Wirecard’s [WDI] share price has been driven down to €2.78 following its decision to file for insolvency last month (through 9 July’s close). This decline is particularly stark given that the stock was trading as high as €140 in April. The drop came after the German payment provider announced that up to €1.9 billion in cash was missing from its accounts. The company’s auditor, EY Germany, told Wirecard that a trustee of its bank account had tried to deceive the auditor by providing “spurious cash balances”.
Wirecard's share price through 9 July’s close represents a 98% drop from April, and a €12 billion loss in stock market value — a precipitous decline for the company seen by many as Germany's tech champion.
How did Wirecard’s share price drop so quickly?
Wirecard's share price decline and insolvency announcement came after the revelation that almost €2 billion in cash listed in its accounts probably didn't exist. What makes this all the more shocking is that accounting heavyweight EY Germany had failed to spot the fraud when auditing Wirecard's books.
Alarm bells have been ringing and threatening Wirecard’s share price for some time over the company’s accounting; just last year Wirecard called in KPMG to conduct a special audit of its books. In this forensic audit, KPMG was unable to confirm the existence of just over €1 billion held in escrow by a trustee on behalf of Wirecard — the “lion’s share” of profits from 2016 to 2018.

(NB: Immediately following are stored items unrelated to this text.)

-- ==== Sys2Proof/Certificates/Slice0/Obligations.lean ====
section
/-! DEFINITION. The statements for the provers, from the numbered rules of the spec. A docstring that names a log entry
says which part of the statement is the model's choice. -/

open Sys2Proof Sys2Proof.Machine

/-! ## Encoding -/

/-- Decoding and encoding agree in both directions: a word decodes to an instruction exactly when the instruction is
well formed and encodes to that word (R83 to R88, R183). -/
def Obligations.DecodeEncodeAgree : Prop :=
  ∀ (fmt : Format) (w : Nat) (i : Instr), decode fmt w = .ok i ↔ (i.wf = true ∧ encode i = (fmt, w))

/-- A few words written out from the tables of 30_encoding.md and what they stand for. -/
def Obligations.SampleWordsDecode : Prop :=
  decode .inp 0x3F000000 = .ok (.push 0x3F000000#32) ∧
  decode .inp 0xFFC00001 = .ok (.pushNonfinite 1#1 0x400001#23) ∧
  decode .seq 0b0010 = .ok .filt ∧ decode .seq 0b1001 = .ok .flatcalc ∧ decode .seq 0b1111 = .ok .halt ∧
  decode .out 0x23F7D70A4 = .ok (.pcmBeat 1#1 0x3F7D70A4#32) ∧ decode .out 0x300000001 = .ok .vadVoice ∧
  decode .out 0x300000000 = .ok .vadSilence ∧ decode .cause 0b10 = .ok .causeNonfiniteState ∧
  decode .pin 1 = .ok .reset

/-- A consumer that reads the beats of a list of messages as R90 says gets the messages back. -/
def Obligations.MessageStreamReadsBack : Prop :=
  ∀ (ms : List (Message F32)) (n : Nat), ms.length ≤ n → readMessages n (messagesBeats ms) = ms

/-! ## The step -/

/-- A step runs the instruction that the word at its fetch place decodes to: the reset pin, the halt, the next beat in
flight, the next offered word, or the stage in SEQ (R81 to R83, R171, R182; the places are the model's, log 1 to 5). -/
def Obligations.StepRunsFetchedInstruction : Prop :=
  ∀ (s : State) (i : Instr),
    (s.rst = true → decode .pin 1 = .ok i → step s = exec i { s with rst := false }) ∧
    (s.rst = false → s.halted = true → decode .seq 15 = .ok i → step s = exec i s) ∧
    (s.rst = false → s.halted = false →
      (∀ b bs, s.port = b :: bs → decode .out b.toNat = .ok i → step s = exec i { s with port := bs }) ∧
      (s.port = [] → s.seq = seqAccum →
        (∀ w ws, s.inq = w :: ws → decode .inp w.toNat = .ok i → step s = exec i { s with inq := ws }) ∧
        (s.inq = [] → decode .seq s.seq.toNat = .ok i → step s = exec i s)) ∧
      (s.port = [] → s.seq ≠ seqAccum → decode .seq s.seq.toNat = .ok i → step s = exec i s))

/-- Every step answers a next state, as long as the beats in flight are ones the opcode table describes: no condition of
R187 is a fault, and a fatal condition is a next state of the model (log 6). -/
def Obligations.StepNeverStops : Prop :=
  ∀ s : State, (∀ b ∈ s.port, ∃ i, decode .out b.toNat = .ok i) → ∃ t, step s = .next t

/-- The halt state (R182): nothing is accepted, nothing is driven, the pins show the cause, no number of steps changes
anything, and a reset edge ends it and puts every register the spec gives a reset value to that value. That a halted core goes on
to the same next state, where R182 has the outcome halt, is the model's choice (log 6). -/
def Obligations.HaltHoldsUntilReset : Prop :=
  ∀ s : State, s.halted = true →
    (inReady s = false ∧ outValid s = false ∧ haltedPin s = true ∧ causePins s = s.cause) ∧
    (s.rst = false → ∀ n, Sys2Proof.core.run n s = .next s) ∧
    (s.rst = true → ∃ t, step s = .next t ∧ ResetValues t)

Wirecard had been telling auditor EY that its CardSystems division outsourced payment processing to third-parties, in an apparently lucrative arrangement. This has since been exposed as untrue, and it seems likely that the money never existed. Oliver Bellenhaus, who ran CardSystems Middle East from his Dubai apartment, was arrested by Munich police this week. This is the second high-profile executive to be taken into custody, following former CEO Markus Braun’s arrest in June. Wirecard’s former COO Jan Marsalek is currently missing. Wirecard’s share price would have been unlikely to survive this executive turmoil, even if it had somehow weathered the accounting issues.
KPMG’s audit also revealed that Wirecard’s core business lost €74 million in 2018, up from €3 million worth of losses the previous year. The books signed-off by EY Germany for the same period showed earnings of €439 million before tax and interest, and it is these false figures that have contributed to Wirecard’s share price success in recent years.
Wirecard's core business losses in 2018
What next for Wirecard’s share price?
To salvage any of Wirecard’s share price value, the company will need to sell off subsidiaries. One potential bidder is Deutsche Bank, which has said it will provide the payments group with financial support.
“We're obviously a big participant in the payments business, it's a big part of what we do, especially in the corporate bank,” James von Moltke, Deutsche’s chief financial officer, told the Financial Times. Moltke described assessing Wirecard's true value as "very, very hard".
“Very, very hard” - James von Moltke, Deutsche’s chief financial officer's assessment of trying to value Wirecard's true worth
Wirecard’s share price collapse and wider business problems represent a crisis for the institutions that are supposed to be monitoring companies’ finances. Germany is now working to overhaul its accounting oversight practices, having terminated the existing regulator’s contract, with its replacement due to take over at the beginning of 2021.
EY Germany is also facing legal action from investor group European Investors - VEB, despite claims that they could not have spotted the fraud. Natasha Landell-Mill, partner and head of stewardship at Sarasin & Partners, has said this assertion “does not sound credible”. Landell-Mill told Investment Week:
“We expect [EY Germany] to be sceptical and we expect them to be digging into any kind of red flags. If you have a whistle-blower in the press raising flags, you would expect them to do some hard-hitting follow up to that.”